18:49:13 16573 INFO Stop pg_autoctl
You can see
pg_auto_failover knows to create this as a secondary and leverages
pg_basebackup.
2. Add to
systemd:
pg_autoctl -q show systemd --pgdata ~postgres/ha > pgautofailover.service
sudo mv pgautofailover.service /etc/systemd/system
sudo systemctl daemon-reload
sudo systemctl enable pgautofailover
sudo systemctl start pgautofailover
3. Check the state:
-bash-4.2$ pg_autoctl show state
Name | Node | Host:Port | LSN | Reachable | Current State | Assigned State
-------+-------+---------------------+-----------+-----------+---------------------+--------------------
node_1 | 1 | autofailover-1:5432 | 0/3015058 | yes | primary | primary
node_2 | 2 | autofailover-2:5432 | 0/3015058 | yes | secondary | secondary
The 2-node cluster setup is complete. If you want to scale this cluster to add additional nodes, just follow the same procedure for adding a secondary. There is
no limit to the number of secondary nodes that can be added into a single group.
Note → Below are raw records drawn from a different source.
-- ==== Sys2Proof/Machine/Core.lean ====
section
/-!
DEFINITION. The block as the host's Core: its state, its step, its state after reset.
-/

def Sys2Proof.core : Host.Core := { State := Sys2Proof.Machine.State, Fault := Sys2Proof.Machine.Fault, Refusal := Sys2Proof.Machine.Refusal, step := Sys2Proof.Machine.step, reset := Sys2Proof.Machine.State.reset }
end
Test to make sure secondary is read-only
pgautofailover-2:
-bash-4.2$ psql
psql (12.6 (VMware Postgres 12.6.1))
Type "help" for help.
postgres=# create table kevin (id int);
ERROR: cannot execute CREATE TABLE in a read-only transaction
pgautofailover-1:
-bash-4.2$ psql
psql (12.6 (VMware Postgres 12.6.1))
Type "help" for help.
postgres=# create table kevin (id int);
CREATE TABLE
Graceful failover test
-bash-4.2$ pg_autoctl perform failover
20:00:02 27286 INFO Listening monitor notifications about state changes in formation "default" and group 0
20:00:02 27286 INFO Following table displays times when notifications are received
Time | Name | Node | Host:Port | Current State | Assigned State
---------+--------+-------+---------------------+---------------------+--------------------
20:00:02 | node_1 | 1 | autofailover-1:5432 | primary | draining
20:00:02 | node_2 | 2 | autofailover-2:5432 | secondary | prepare_promotion
20:00:02 | node_2 | 2 | autofailover-2:5432 | prepare_promotion | prepare_promotion
20:00:02 | node_2 | 2 | autofailover-2:5432 | prepare_promotion | stop_replication
20:00:02 | node_1 | 1 | autofailover-1:5432 | primary | demote_timeout
20:00:02 | node_1 | 1 | autofailover-1:5432 | draining | demote_timeout
20:00:02 | node_1 | 1 | autofailover-1:5432 | demote_timeout | demote_timeout
20:00:03 | node_2 | 2 | autofailover-2:5432 | stop_replication | stop_replication
20:00:03 | node_2 | 2 | autofailover-2:5432 | stop_replication | wait_primary
20:00:03 | node_1 | 1 | autofailover-1:5432 | demote_timeout | demoted
20:00:03 | node_1 | 1 | autofailover-1:5432 | demoted | demoted
20:00:03 | node_2 | 2 | autofailover-2:5432 | wait_primary | wait_primary
20:00:04 | node_1 | 1 | autofailover-1:5432 | demoted | catchingup
20:00:05 | node_1 | 1 | autofailover-1:5432 | catchingup | catchingup
20:00:05 | node_1 | 1 | autofailover-1:5432 | catchingup | secondary
20:00:05 | node_2 | 2 | autofailover-2:5432 | wait_primary | primary
20:00:05 | node_1 | 1 | autofailover-1:5432 | secondary | secondary
20:00:06 | node_2 | 2 | autofailover-2:5432 | primary | primary
-bash-4.2$ pg_autoctl show state
Name | Node | Host:Port | LSN | Reachable | Current State | Assigned State
-------+-------+---------------------+-----------+-----------+---------------------+--------------------
node_1 | 1 | autofailover-1:5432 | 0/50000D8 | yes | secondary | secondary
node_2 | 2 | autofailover-2:5432 | 0/50000D8 | yes | primary | primary
Note: By default, VMware Postgres will set
PGDATA as
/var/lib/pgpsql/data. If you use a different PGDATA when setting up Postgres,
pg_autoctl will give you this error message when getting state information:
-bash-4.2$ pg_autoctl show state
18:36:43 18482 ERROR Failed to open file "/var/lib/pgsql/.config/pg_autoctl/var/lib/pgsql/data/pg_autoctl.cfg": No such file or directory
18:36:43 18482 FATAL Failed to parse configuration file "/var/lib/pgsql/.config/pg_autoctl/var/lib/pgsql/data/pg_autoctl.cfg"
Set
PGDATA in
/var/lib/pgpsql/.bash_profile to the correct location.